• [Exercise instructions]
Repeat the stretch of entries below from the line with "exact (Keeps.ite (keeps_trapSlot" through the line with "p_mem p_stage p_memc p_evr h)))". Include both ends and add nothing.

*** Block opens ***

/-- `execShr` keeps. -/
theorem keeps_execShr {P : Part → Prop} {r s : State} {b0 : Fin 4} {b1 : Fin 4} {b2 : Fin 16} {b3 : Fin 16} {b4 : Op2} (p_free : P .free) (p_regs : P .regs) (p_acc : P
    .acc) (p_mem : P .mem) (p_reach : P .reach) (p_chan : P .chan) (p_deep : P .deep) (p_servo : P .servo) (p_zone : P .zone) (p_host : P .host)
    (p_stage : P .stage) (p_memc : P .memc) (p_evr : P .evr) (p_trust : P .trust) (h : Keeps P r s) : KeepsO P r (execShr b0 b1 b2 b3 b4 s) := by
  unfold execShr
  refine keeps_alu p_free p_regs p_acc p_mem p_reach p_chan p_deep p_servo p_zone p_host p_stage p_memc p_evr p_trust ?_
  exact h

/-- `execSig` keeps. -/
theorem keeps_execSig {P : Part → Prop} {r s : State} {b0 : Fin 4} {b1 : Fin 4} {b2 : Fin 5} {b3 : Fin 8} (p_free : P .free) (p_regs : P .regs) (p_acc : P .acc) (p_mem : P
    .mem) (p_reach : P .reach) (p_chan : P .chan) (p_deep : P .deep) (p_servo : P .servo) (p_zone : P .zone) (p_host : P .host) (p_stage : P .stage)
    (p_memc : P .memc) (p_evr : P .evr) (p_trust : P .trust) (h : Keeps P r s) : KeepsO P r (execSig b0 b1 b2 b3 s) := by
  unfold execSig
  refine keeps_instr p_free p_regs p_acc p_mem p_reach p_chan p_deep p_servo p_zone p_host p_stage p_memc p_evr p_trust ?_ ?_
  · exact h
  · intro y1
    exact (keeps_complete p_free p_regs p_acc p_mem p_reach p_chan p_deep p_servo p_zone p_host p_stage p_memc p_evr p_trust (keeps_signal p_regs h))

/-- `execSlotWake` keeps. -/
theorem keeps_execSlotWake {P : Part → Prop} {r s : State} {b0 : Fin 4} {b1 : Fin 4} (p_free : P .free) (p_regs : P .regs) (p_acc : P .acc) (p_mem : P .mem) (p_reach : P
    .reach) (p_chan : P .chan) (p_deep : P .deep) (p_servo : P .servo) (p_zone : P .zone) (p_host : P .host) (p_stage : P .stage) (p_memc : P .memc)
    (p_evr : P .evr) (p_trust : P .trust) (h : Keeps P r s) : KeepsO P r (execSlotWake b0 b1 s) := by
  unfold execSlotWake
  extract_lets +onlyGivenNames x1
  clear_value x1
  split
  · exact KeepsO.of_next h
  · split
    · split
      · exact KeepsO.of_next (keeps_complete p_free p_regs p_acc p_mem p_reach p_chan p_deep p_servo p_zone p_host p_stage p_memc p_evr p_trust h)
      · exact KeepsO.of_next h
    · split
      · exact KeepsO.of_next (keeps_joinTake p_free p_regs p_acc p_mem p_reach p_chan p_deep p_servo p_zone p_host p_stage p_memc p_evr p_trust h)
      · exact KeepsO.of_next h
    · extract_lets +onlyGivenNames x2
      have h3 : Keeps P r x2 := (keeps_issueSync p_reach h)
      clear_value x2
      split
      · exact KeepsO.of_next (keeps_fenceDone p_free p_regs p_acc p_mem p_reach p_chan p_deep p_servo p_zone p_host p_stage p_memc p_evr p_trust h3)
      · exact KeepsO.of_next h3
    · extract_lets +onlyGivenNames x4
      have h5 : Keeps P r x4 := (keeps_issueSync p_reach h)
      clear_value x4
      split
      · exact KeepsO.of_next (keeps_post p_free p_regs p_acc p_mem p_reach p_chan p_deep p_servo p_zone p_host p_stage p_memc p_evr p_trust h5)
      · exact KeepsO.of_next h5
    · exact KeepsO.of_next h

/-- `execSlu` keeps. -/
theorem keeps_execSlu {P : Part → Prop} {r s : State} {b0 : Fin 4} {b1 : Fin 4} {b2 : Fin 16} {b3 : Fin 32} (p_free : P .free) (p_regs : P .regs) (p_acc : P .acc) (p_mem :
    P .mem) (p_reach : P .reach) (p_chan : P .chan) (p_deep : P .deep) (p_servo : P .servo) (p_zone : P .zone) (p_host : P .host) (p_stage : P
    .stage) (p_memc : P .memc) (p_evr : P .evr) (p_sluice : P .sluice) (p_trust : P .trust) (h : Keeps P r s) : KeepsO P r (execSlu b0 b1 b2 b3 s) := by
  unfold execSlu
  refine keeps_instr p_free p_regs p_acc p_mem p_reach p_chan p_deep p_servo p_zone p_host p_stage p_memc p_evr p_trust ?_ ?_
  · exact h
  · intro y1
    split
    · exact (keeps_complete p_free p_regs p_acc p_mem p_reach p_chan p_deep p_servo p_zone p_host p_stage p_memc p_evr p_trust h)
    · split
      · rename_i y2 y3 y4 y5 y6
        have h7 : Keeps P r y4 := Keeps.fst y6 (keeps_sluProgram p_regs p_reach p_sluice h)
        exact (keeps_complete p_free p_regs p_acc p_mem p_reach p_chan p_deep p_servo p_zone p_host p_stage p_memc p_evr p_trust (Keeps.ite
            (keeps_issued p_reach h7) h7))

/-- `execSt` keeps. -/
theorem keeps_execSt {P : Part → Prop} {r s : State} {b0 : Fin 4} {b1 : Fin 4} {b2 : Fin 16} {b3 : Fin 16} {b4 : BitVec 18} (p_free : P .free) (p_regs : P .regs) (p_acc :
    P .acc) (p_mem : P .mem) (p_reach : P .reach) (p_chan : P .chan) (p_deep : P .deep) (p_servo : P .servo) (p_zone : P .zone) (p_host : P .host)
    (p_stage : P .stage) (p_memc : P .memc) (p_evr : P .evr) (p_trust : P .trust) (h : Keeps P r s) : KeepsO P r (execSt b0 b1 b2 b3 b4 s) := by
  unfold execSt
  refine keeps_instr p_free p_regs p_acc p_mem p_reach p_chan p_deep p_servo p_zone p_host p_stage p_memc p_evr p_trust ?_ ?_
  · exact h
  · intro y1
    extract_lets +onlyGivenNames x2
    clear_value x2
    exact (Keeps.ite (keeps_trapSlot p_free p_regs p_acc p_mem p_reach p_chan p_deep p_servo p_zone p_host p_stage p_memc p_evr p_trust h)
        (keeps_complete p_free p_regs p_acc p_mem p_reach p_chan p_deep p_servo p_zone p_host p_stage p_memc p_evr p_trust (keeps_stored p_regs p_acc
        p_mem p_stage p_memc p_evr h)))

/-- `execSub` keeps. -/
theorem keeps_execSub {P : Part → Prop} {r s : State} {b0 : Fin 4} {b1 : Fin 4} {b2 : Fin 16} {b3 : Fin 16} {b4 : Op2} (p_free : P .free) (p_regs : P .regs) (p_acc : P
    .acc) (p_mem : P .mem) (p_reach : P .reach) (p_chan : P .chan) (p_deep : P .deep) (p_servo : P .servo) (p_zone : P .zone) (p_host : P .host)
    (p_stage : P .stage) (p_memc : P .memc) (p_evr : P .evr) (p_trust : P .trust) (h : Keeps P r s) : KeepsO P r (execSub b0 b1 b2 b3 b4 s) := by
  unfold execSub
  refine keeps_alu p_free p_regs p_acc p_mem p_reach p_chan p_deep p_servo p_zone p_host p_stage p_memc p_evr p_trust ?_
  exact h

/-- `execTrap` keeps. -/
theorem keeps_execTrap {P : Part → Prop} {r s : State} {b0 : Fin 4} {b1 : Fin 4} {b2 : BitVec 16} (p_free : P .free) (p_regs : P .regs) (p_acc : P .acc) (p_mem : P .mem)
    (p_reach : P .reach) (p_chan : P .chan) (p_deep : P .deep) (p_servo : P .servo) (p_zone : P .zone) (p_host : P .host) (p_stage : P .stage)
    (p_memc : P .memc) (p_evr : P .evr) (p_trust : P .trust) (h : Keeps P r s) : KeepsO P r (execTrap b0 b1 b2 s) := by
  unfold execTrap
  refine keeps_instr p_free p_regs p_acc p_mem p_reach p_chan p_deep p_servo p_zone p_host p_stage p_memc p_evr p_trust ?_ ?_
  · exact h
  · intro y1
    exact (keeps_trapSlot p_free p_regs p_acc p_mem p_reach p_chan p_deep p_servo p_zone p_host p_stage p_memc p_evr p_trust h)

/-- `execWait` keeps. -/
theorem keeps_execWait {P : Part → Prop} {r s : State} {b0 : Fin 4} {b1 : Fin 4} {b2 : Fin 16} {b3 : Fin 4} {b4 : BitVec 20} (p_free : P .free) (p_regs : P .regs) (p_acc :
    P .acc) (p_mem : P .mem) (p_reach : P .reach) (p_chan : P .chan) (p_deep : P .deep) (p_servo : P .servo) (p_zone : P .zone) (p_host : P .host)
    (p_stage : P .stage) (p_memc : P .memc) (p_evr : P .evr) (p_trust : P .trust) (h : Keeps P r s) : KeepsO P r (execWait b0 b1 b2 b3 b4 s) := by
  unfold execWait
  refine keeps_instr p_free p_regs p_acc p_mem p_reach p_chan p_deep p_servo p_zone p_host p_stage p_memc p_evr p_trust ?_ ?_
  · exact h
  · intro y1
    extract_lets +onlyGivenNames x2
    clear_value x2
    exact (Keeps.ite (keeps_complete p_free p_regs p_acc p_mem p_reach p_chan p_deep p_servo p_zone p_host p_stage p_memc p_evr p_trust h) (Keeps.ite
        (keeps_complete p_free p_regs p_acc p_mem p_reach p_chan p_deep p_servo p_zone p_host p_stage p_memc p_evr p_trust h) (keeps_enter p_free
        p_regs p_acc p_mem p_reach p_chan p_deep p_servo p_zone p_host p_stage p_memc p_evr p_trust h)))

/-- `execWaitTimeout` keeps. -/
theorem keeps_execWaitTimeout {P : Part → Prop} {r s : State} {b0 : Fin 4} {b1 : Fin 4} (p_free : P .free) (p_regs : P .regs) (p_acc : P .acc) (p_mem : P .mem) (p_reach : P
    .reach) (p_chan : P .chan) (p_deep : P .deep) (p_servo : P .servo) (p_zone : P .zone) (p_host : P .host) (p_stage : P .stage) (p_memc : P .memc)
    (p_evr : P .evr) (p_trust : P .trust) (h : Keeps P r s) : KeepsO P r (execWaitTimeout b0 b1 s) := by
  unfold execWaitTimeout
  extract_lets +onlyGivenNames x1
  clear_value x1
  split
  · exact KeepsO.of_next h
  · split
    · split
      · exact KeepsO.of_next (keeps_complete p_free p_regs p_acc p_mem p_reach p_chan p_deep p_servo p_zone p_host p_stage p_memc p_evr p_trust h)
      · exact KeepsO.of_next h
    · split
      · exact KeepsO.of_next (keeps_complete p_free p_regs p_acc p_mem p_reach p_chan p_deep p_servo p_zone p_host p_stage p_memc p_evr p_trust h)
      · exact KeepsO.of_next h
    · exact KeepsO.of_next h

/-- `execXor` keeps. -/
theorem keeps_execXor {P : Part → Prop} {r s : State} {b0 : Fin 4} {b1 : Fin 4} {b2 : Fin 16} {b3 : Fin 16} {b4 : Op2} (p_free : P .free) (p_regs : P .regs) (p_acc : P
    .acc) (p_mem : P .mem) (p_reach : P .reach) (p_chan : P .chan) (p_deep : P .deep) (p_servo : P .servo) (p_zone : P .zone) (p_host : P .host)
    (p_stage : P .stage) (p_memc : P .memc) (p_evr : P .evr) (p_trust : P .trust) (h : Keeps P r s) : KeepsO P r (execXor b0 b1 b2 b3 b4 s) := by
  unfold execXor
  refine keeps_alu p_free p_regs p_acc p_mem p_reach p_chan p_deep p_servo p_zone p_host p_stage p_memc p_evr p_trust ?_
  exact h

*** Block closes ***
*** Block opens ***

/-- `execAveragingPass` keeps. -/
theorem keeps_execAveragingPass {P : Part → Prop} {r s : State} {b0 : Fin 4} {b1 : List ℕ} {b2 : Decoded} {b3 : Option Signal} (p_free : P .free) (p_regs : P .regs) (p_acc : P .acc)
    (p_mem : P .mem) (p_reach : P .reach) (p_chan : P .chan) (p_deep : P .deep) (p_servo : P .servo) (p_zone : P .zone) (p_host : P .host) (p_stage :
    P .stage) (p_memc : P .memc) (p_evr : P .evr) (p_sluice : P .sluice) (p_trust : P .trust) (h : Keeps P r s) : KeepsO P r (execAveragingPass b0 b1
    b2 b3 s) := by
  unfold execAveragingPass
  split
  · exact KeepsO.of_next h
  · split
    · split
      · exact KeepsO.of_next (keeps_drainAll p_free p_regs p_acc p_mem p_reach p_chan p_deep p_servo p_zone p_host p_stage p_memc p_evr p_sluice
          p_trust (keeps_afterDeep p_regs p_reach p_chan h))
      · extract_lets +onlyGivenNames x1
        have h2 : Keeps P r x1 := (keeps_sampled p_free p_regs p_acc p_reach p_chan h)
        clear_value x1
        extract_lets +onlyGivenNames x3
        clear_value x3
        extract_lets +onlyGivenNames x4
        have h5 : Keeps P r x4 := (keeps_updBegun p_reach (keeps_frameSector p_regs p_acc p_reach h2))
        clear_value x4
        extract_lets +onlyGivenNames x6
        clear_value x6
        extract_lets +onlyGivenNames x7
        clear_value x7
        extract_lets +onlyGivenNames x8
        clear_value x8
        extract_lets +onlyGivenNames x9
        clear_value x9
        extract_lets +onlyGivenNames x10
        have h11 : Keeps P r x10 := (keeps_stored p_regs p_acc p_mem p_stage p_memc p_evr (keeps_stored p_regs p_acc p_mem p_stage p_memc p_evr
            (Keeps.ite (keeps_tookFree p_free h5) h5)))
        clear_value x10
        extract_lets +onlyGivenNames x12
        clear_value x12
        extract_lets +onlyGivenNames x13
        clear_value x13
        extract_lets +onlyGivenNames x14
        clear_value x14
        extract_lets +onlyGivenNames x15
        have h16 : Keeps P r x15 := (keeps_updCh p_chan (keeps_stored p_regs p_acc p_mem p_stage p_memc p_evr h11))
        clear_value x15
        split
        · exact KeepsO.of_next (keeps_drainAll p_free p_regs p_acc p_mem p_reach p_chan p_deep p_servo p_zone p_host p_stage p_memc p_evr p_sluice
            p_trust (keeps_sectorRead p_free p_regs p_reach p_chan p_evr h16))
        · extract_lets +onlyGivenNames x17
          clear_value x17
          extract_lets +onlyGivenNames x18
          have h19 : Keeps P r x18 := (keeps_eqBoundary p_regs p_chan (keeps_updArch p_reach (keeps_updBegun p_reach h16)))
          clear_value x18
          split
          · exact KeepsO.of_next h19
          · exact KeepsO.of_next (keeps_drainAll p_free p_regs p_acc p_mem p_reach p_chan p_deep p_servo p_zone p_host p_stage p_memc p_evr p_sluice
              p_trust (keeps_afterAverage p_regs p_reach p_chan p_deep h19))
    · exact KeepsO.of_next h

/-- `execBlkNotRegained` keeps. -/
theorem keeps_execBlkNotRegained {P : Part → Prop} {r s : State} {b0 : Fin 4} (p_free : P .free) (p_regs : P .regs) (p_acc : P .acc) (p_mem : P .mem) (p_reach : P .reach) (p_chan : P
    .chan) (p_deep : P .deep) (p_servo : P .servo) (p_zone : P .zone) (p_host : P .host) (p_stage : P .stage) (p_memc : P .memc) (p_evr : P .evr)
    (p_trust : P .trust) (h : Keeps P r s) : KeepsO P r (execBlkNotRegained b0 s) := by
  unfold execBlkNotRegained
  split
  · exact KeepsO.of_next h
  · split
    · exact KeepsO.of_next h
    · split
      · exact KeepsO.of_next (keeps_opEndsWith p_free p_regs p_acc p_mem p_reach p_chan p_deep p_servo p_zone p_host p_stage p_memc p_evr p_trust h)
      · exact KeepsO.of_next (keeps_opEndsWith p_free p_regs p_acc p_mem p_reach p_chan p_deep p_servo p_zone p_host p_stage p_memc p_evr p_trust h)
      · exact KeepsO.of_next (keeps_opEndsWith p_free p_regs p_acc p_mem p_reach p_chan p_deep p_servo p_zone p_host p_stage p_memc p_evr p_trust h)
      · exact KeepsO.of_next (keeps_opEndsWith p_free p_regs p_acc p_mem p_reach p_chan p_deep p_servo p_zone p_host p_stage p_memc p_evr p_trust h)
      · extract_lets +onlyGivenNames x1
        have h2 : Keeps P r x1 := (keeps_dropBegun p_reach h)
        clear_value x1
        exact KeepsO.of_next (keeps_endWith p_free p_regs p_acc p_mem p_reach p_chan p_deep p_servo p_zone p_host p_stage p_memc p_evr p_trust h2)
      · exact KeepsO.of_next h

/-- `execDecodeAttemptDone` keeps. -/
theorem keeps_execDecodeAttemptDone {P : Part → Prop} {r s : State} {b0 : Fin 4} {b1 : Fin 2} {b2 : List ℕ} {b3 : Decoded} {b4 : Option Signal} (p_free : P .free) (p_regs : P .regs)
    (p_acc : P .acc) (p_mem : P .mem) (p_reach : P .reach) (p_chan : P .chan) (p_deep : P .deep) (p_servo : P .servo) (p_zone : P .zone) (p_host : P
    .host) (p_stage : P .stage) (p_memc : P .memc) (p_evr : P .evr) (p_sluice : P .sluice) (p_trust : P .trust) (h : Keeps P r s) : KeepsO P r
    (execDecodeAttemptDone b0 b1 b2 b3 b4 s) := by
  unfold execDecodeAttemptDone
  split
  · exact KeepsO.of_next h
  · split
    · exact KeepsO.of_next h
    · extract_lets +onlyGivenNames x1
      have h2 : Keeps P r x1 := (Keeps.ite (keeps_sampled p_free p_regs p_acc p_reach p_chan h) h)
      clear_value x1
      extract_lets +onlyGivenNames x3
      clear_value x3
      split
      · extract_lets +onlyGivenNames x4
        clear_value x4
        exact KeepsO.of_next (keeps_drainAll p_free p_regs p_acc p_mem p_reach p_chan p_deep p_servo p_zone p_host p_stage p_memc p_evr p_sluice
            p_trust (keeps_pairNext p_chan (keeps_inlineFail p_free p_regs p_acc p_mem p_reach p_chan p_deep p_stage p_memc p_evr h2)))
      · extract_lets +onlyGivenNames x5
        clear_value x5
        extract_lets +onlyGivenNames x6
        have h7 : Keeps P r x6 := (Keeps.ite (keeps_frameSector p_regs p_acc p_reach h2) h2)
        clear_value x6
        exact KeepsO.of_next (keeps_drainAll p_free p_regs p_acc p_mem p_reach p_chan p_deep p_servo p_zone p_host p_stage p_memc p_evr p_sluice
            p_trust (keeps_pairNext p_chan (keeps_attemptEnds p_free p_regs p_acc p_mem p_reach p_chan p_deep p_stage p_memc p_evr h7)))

*** Block closes ***
*** Block opens ***

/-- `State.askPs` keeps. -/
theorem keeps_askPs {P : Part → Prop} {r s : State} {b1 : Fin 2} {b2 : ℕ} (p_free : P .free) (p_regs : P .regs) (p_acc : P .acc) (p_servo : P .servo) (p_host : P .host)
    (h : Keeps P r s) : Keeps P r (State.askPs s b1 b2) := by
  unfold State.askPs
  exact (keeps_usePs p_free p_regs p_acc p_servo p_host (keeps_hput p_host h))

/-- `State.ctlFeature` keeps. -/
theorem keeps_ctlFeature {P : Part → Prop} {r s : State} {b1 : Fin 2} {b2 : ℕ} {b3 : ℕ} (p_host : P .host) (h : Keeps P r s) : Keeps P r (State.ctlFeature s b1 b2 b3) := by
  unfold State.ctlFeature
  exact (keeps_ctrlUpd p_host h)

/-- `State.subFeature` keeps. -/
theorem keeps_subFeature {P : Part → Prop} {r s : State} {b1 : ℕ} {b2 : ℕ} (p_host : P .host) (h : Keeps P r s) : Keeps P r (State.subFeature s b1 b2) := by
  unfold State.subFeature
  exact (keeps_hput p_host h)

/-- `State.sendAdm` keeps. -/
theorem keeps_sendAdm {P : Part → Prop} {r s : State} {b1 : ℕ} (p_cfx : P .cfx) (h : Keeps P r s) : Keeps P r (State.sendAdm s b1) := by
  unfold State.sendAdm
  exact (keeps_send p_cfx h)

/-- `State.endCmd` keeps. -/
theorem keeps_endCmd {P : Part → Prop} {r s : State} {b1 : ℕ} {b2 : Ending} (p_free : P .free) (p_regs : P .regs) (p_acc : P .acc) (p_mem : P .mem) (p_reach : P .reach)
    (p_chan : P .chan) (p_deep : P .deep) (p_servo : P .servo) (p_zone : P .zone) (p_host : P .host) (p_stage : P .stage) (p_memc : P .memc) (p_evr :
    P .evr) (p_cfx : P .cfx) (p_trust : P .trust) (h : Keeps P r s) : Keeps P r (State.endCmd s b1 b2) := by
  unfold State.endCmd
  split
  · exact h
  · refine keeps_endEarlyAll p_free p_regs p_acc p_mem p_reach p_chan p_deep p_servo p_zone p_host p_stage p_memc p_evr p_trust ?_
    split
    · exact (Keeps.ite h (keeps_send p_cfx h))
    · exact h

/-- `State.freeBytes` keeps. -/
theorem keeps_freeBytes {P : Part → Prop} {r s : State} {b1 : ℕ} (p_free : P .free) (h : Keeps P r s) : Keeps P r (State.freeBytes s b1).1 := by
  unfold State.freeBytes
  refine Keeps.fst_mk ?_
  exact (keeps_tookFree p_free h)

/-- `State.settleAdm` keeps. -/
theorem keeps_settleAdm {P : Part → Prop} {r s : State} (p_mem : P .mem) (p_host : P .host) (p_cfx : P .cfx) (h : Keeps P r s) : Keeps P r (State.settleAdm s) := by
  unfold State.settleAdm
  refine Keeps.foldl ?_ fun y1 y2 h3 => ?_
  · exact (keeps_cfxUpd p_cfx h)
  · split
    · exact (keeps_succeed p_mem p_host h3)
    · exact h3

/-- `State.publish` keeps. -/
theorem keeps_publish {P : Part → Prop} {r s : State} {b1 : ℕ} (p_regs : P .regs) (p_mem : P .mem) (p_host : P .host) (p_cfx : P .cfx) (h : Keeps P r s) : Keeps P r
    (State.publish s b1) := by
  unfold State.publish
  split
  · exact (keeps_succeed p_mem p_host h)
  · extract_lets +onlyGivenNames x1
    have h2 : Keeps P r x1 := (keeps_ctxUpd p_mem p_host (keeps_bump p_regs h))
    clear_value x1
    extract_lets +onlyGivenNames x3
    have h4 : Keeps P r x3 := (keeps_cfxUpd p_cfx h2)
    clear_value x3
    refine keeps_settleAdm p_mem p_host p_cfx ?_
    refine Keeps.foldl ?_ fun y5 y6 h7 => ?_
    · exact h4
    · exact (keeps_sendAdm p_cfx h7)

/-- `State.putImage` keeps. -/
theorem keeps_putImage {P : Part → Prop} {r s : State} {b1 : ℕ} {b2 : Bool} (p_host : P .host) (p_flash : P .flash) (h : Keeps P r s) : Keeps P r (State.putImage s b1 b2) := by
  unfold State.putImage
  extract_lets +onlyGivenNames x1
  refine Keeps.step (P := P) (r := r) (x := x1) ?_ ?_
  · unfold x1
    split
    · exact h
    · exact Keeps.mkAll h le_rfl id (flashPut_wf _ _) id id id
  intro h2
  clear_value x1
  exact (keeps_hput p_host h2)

*** Block closes ***

• [Solution to this exercise]
    exact (Keeps.ite (keeps_trapSlot p_free p_regs p_acc p_mem p_reach p_chan p_deep p_servo p_zone p_host p_stage p_memc p_evr p_trust h)
        (keeps_complete p_free p_regs p_acc p_mem p_reach p_chan p_deep p_servo p_zone p_host p_stage p_memc p_evr p_trust (keeps_stored p_regs p_acc
        p_mem p_stage p_memc p_evr h)))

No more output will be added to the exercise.